- Work instruction: The listing below holds a line with "silences a channel" and a later line with "def Obligations.HostMoves : Prop". Write out those two lines and every line between them, exactly, and nothing else.

===== Exercise materials =====

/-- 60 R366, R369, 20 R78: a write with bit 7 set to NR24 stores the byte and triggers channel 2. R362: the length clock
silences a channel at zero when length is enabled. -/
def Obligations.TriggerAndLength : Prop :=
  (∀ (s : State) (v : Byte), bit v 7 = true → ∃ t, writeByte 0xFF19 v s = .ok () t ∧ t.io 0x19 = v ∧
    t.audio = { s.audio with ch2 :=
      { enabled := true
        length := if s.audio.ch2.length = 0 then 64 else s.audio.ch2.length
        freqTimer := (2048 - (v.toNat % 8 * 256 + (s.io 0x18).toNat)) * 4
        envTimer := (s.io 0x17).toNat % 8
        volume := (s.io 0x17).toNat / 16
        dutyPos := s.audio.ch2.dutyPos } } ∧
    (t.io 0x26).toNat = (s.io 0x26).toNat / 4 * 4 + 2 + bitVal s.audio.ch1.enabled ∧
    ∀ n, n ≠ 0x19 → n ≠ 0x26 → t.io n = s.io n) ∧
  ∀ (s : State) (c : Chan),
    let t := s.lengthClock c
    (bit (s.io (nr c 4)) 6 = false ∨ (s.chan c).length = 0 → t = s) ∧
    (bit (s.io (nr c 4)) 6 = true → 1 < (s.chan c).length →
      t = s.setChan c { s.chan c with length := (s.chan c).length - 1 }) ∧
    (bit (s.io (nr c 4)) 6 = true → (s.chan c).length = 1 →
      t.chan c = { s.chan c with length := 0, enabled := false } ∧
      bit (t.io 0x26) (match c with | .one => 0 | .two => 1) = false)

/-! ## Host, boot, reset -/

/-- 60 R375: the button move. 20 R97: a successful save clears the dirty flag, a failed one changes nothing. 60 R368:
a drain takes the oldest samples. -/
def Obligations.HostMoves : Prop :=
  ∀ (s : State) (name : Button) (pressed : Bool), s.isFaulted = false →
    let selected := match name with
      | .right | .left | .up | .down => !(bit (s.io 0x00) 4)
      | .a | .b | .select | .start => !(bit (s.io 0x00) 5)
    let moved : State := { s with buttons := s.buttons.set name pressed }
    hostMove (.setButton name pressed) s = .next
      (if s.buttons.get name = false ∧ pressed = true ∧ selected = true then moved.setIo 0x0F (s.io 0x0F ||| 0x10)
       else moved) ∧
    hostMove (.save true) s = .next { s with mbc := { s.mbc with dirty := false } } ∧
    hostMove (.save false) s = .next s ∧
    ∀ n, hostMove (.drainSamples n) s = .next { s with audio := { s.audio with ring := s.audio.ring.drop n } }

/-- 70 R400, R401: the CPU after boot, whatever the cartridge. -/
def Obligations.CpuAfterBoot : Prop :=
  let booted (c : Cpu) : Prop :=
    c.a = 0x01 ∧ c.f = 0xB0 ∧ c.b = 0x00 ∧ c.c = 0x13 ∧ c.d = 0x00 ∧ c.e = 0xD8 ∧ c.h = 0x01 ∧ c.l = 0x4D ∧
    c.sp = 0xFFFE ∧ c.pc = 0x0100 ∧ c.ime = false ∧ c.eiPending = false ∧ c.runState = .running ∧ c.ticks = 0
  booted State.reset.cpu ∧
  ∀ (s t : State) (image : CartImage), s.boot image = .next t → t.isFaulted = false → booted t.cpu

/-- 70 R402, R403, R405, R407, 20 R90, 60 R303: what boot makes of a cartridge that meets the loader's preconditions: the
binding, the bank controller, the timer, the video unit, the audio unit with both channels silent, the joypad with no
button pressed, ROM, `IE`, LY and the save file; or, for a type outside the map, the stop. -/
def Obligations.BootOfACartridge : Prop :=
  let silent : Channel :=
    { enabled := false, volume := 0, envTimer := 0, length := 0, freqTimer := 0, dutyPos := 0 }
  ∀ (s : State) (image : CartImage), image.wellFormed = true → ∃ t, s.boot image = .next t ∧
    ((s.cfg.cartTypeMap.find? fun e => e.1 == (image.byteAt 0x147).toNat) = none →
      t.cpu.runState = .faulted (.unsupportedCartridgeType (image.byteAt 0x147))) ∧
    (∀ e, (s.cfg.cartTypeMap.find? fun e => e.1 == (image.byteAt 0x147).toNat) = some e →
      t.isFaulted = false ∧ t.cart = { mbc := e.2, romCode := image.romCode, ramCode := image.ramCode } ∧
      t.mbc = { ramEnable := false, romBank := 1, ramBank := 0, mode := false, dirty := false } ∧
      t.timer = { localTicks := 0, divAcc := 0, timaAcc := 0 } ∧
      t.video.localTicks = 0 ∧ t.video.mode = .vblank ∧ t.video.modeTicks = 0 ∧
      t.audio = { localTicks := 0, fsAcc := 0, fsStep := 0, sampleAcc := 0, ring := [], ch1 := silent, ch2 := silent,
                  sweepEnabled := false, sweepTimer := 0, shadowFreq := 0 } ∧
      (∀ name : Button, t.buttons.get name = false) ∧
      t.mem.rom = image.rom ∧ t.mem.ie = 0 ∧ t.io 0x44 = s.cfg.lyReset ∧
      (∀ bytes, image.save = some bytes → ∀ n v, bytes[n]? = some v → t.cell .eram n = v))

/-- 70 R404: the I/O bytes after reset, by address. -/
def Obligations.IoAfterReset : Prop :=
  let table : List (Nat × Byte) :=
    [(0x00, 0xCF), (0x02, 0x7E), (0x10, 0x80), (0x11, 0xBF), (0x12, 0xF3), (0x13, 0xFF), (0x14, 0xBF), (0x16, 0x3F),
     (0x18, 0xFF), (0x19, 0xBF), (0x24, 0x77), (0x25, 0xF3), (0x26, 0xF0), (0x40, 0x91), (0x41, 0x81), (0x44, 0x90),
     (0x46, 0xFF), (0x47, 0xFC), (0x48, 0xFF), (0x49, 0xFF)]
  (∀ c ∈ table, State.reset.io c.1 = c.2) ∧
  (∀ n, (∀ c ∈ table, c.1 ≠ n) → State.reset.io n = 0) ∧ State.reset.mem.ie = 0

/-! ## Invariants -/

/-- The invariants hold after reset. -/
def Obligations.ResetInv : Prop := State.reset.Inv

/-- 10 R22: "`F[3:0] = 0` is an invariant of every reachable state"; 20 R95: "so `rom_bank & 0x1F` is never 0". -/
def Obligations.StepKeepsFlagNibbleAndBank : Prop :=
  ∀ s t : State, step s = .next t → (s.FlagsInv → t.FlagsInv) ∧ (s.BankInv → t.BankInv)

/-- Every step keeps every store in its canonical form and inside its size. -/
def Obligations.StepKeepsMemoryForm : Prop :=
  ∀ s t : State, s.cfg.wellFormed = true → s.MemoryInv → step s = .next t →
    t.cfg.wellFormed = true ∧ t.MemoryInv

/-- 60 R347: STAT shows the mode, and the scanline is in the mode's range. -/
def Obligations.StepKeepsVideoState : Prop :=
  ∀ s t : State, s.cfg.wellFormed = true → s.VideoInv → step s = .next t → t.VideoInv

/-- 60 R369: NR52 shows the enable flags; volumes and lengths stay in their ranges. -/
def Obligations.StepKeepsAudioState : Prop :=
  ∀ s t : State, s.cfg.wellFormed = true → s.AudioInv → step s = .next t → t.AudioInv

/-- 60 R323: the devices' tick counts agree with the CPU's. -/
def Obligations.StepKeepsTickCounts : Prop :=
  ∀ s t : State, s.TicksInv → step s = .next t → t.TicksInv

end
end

=====
===== Exercise materials =====

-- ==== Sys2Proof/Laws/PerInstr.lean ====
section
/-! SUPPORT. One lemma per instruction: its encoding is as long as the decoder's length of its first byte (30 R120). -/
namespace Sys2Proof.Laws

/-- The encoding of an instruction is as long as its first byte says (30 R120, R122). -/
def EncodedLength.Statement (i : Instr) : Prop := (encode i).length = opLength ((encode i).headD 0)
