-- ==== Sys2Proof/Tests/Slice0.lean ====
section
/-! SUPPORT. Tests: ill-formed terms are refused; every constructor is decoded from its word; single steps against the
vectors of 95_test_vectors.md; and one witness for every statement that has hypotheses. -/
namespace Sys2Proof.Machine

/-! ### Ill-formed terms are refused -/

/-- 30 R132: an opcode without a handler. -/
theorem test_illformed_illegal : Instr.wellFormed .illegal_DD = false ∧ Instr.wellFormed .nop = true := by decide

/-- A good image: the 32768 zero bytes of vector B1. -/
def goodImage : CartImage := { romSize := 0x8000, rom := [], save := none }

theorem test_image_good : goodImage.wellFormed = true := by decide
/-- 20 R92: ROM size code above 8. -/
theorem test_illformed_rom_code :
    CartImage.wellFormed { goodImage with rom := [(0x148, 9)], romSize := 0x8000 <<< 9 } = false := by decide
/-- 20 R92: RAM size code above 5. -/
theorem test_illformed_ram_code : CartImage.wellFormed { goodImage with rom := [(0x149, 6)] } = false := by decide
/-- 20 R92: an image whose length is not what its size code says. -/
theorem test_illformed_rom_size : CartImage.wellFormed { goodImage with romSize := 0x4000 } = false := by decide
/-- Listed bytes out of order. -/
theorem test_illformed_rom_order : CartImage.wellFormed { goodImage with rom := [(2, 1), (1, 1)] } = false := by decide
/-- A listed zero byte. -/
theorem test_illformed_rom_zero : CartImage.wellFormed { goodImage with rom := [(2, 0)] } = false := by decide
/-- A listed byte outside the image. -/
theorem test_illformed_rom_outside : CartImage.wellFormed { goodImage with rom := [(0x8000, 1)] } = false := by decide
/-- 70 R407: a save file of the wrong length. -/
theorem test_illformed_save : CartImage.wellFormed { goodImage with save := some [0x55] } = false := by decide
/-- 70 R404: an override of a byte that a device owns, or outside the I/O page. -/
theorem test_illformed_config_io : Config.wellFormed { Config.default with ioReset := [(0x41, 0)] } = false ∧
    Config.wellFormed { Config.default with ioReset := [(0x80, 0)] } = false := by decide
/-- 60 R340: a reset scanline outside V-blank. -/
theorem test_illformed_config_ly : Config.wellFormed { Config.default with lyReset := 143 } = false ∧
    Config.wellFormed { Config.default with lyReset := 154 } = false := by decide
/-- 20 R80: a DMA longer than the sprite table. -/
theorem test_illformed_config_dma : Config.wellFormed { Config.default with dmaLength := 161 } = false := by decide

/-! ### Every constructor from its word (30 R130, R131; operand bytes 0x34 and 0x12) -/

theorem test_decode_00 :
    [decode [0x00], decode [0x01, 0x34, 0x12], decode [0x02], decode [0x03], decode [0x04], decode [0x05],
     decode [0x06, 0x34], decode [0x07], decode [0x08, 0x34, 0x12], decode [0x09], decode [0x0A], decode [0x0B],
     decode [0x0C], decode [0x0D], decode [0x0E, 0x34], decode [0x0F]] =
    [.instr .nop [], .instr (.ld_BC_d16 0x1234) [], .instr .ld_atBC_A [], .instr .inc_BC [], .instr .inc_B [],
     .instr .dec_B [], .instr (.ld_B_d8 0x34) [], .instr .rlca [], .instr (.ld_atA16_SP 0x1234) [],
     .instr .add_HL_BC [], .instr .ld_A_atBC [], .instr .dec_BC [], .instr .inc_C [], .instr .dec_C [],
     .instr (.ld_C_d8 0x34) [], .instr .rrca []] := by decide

=====

- Final answer:
silences a channel at zero when length is enabled. -/
def Obligations.TriggerAndLength : Prop :=
  (∀ (s : State) (v : Byte), bit v 7 = true → ∃ t, writeByte 0xFF19 v s = .ok () t ∧ t.io 0x19 = v ∧
    t.audio = { s.audio with ch2 :=
      { enabled := true
        length := if s.audio.ch2.length = 0 then 64 else s.audio.ch2.length
        freqTimer := (2048 - (v.toNat % 8 * 256 + (s.io 0x18).toNat)) * 4
        envTimer := (s.io 0x17).toNat % 8
        volume := (s.io 0x17).toNat / 16
        dutyPos := s.audio.ch2.dutyPos } } ∧
    (t.io 0x26).toNat = (s.io 0x26).toNat / 4 * 4 + 2 + bitVal s.audio.ch1.enabled ∧
    ∀ n, n ≠ 0x19 → n ≠ 0x26 → t.io n = s.io n) ∧
  ∀ (s : State) (c : Chan),
    let t := s.lengthClock c
    (bit (s.io (nr c 4)) 6 = false ∨ (s.chan c).length = 0 → t = s) ∧
    (bit (s.io (nr c 4)) 6 = true → 1 < (s.chan c).length →
      t = s.setChan c { s.chan c with length := (s.chan c).length - 1 }) ∧
    (bit (s.io (nr c 4)) 6 = true → (s.chan c).length = 1 →
      t.chan c = { s.chan c with length := 0, enabled := false } ∧
      bit (t.io 0x26) (match c with | .one => 0 | .two => 1) = false)

/-! ## Host, boot, reset -/

/-- 60 R375: the button move. 20 R97: a successful save clears the dirty flag, a failed one changes nothing. 60 R368:
a drain takes the oldest samples. -/
def Obligations.HostMoves : Prop :=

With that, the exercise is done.